DATASET EXTRACT:

/-- A page's place may be reused: no store, closed, and every root of its epoch final (R215). -/
def reclaimable (s : State) (p : JPage) : Bool := !s.jsActive && p.closed && !epochOpen s p.epoch

/-- Pages that occupy SRAM. -/
def sramPages (s : State) : List JPage := s.pages.filter (·.sram)

/-- Entries in SRAM pages that are not reclaimable (LDG_JOURNAL_USED, R221). -/
def journalUsed (s : State) : Nat :=
  (((sramPages s).filter fun p => !reclaimable s p).map fun p => if p.closed then 32 else p.entries.length).sum

/-- Occupancies of the threshold events (R440). -/
def occupancy (s : State) (die ev : Nat) : Nat :=
  let d := getDie s die
  if ev = 0x40 then d.ringG.length
  else if ev = 0x41 then d.ringP.length
  else if ev = 0x42 then d.macQ.length
  else if ev = 0x43 then d.rq.length
  else if ev = 0x44 then d.collector.length
  else if ev = 0xC0 then s.ingress.length
  else if ev = 0xC1 then journalUsed s
  else 0

/-- Advances the cycle-driven counters of a die by n cycles (R439, R440). -/
def countCycles (s : State) (die n : Nat) (d : Die) : Die :=
  { d with cnt := mmap (fun _ c =>
      if c.ev = 1 then c.add n
      else if (0x40 ≤ c.ev ∧ c.ev < 0x80 ∨ 0xC0 ≤ c.ev) ∧ c.thr < occupancy s die c.ev then c.add n else c) d.cnt }

/-- The reading that an event presented at t takes: never earlier than the last one, and before the next epoch boundary
once time is acquired, because EPOCH_BOUNDARY is an event of its own (log entry 1). -/
def clampTo (s : State) (t : Nat) : Nat :=
  let n := max s.time.now t
  if acquired s then max s.time.now (min n (boundaryAt s (s.time.epoch + 1) - 1)) else n

/-- Moves the device clock to a reading. -/
def setNow (n : Nat) (s : State) : State :=
  let cyc := n * 5 / 4 - s.time.now * 5 / 4
  let s1 := { s with dies := s.dies.mapIdx fun i (d : Die) => if d.cnt = [] then d else countCycles s i cyc d }
  { s1 with time := { s1.time with now := n } }

/-- One record for each second in which an edge fell out of its window, with the count (R54). -/
def flushOow (s : State) : State :=
  if 0 < s.time.oowCount ∧ s.time.oowSecond < rollOf s s.time.now then
    recEvent 0x0101 (leBytes 2 s.time.oowCount ++ zeros 6) { s with time := { s.time with oowCount := 0 } }
  else s

/-- Time passes until the instant of an event (log entry 1). -/
def tick (t : Nat) (s : State) : State := refreshTrust (flushOow (setNow (clampTo s t) s))

end Sys2Proof.Machine
end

WHAT YOU WILL DO:
Which lines above contain "occupancy"? Show each of them.

THE ANSWER:
def occupancy (s : State) (die ev : Nat) : Nat :=
      else if (0x40 ≤ c.ev ∧ c.ev < 0x80 ∨ 0xC0 ≤ c.ev) ∧ c.thr < occupancy s die c.ev then c.add n else c) d.cnt }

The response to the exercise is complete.